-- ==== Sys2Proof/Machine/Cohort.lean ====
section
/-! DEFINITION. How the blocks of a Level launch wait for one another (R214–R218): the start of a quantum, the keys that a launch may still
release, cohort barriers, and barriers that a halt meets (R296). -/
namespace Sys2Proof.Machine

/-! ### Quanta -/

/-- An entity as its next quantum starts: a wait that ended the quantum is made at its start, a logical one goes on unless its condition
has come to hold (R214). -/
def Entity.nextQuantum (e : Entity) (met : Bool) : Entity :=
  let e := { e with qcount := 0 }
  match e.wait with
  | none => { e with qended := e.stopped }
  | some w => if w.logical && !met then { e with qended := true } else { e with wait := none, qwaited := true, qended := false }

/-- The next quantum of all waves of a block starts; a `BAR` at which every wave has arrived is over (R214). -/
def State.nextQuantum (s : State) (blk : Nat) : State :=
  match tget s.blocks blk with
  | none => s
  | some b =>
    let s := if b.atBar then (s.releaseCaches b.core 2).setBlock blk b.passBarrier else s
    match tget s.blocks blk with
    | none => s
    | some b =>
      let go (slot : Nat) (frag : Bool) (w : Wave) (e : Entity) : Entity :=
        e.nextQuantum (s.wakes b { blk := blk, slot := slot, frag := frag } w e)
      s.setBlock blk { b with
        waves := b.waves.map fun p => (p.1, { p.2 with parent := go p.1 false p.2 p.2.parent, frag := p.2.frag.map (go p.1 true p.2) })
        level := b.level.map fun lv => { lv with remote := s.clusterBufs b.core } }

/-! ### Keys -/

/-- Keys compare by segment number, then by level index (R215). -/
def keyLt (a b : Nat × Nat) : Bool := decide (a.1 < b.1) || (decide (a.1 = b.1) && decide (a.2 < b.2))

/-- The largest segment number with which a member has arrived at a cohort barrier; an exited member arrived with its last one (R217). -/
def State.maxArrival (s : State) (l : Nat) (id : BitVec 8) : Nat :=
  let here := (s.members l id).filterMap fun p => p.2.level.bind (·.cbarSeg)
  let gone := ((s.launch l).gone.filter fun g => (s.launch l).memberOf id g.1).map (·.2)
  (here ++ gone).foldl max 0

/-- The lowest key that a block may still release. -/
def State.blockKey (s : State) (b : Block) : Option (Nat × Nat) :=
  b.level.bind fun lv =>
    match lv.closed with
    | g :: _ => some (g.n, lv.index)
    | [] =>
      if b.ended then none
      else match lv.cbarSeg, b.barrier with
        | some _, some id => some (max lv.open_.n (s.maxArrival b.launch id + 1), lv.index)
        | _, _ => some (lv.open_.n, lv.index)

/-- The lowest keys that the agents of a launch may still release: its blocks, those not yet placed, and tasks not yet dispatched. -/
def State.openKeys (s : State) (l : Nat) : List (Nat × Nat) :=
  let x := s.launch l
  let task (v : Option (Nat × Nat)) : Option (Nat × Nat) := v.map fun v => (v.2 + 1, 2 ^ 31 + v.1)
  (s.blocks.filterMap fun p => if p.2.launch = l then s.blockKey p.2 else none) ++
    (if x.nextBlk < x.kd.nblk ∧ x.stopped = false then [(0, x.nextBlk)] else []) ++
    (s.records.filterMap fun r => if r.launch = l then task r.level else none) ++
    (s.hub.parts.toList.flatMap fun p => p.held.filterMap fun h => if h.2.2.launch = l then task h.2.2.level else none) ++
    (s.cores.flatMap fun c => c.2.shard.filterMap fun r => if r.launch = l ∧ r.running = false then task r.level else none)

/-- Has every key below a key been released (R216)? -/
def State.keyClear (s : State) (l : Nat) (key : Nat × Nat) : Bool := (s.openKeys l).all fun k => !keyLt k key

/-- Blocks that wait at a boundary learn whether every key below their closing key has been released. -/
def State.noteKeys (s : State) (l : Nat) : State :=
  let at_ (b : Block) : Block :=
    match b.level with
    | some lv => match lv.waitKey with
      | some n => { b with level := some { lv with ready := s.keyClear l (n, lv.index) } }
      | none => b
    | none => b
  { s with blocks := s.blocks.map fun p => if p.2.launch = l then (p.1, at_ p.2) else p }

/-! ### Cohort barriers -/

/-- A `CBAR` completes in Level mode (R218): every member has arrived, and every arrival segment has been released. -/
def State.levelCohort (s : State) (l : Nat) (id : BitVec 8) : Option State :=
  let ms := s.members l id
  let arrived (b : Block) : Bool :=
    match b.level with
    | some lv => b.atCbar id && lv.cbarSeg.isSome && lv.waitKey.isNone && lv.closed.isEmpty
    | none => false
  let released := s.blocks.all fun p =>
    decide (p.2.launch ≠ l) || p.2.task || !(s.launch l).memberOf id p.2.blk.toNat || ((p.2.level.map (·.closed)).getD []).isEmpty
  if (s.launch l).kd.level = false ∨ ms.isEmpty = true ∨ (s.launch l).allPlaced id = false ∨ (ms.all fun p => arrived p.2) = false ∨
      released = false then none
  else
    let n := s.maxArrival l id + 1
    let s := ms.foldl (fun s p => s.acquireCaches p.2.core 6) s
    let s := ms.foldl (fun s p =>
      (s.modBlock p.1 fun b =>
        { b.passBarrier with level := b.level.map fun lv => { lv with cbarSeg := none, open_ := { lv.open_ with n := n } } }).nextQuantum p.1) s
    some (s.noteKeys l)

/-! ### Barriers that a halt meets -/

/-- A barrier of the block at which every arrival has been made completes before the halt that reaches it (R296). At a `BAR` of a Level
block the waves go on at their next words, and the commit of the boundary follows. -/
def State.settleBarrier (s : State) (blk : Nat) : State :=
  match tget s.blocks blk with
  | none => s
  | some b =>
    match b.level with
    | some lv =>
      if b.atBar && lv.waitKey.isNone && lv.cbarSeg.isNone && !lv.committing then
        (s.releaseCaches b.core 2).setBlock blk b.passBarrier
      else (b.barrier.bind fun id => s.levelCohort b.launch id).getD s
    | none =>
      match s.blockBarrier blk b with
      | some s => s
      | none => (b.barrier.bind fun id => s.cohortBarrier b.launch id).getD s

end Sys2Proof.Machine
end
----------------------------------------
### [Assignment]
Exactly the lines running from the top of the records to the line that contains "qended := e.stopped", inclusive, must be set down, and nothing more.

### [Solution to this exercise]
-- ==== Sys2Proof/Machine/Cohort.lean ====
section
/-! DEFINITION. How the blocks of a Level launch wait for one another (R214–R218): the start of a quantum, the keys that a launch may still
release, cohort barriers, and barriers that a halt meets (R296). -/
namespace Sys2Proof.Machine

/-! ### Quanta -/

/-- An entity as its next quantum starts: a wait that ended the quantum is made at its start, a logical one goes on unless its condition
has come to hold (R214). -/
def Entity.nextQuantum (e : Entity) (met : Bool) : Entity :=
  let e := { e with qcount := 0 }
  match e.wait with
  | none => { e with qended := e.stopped }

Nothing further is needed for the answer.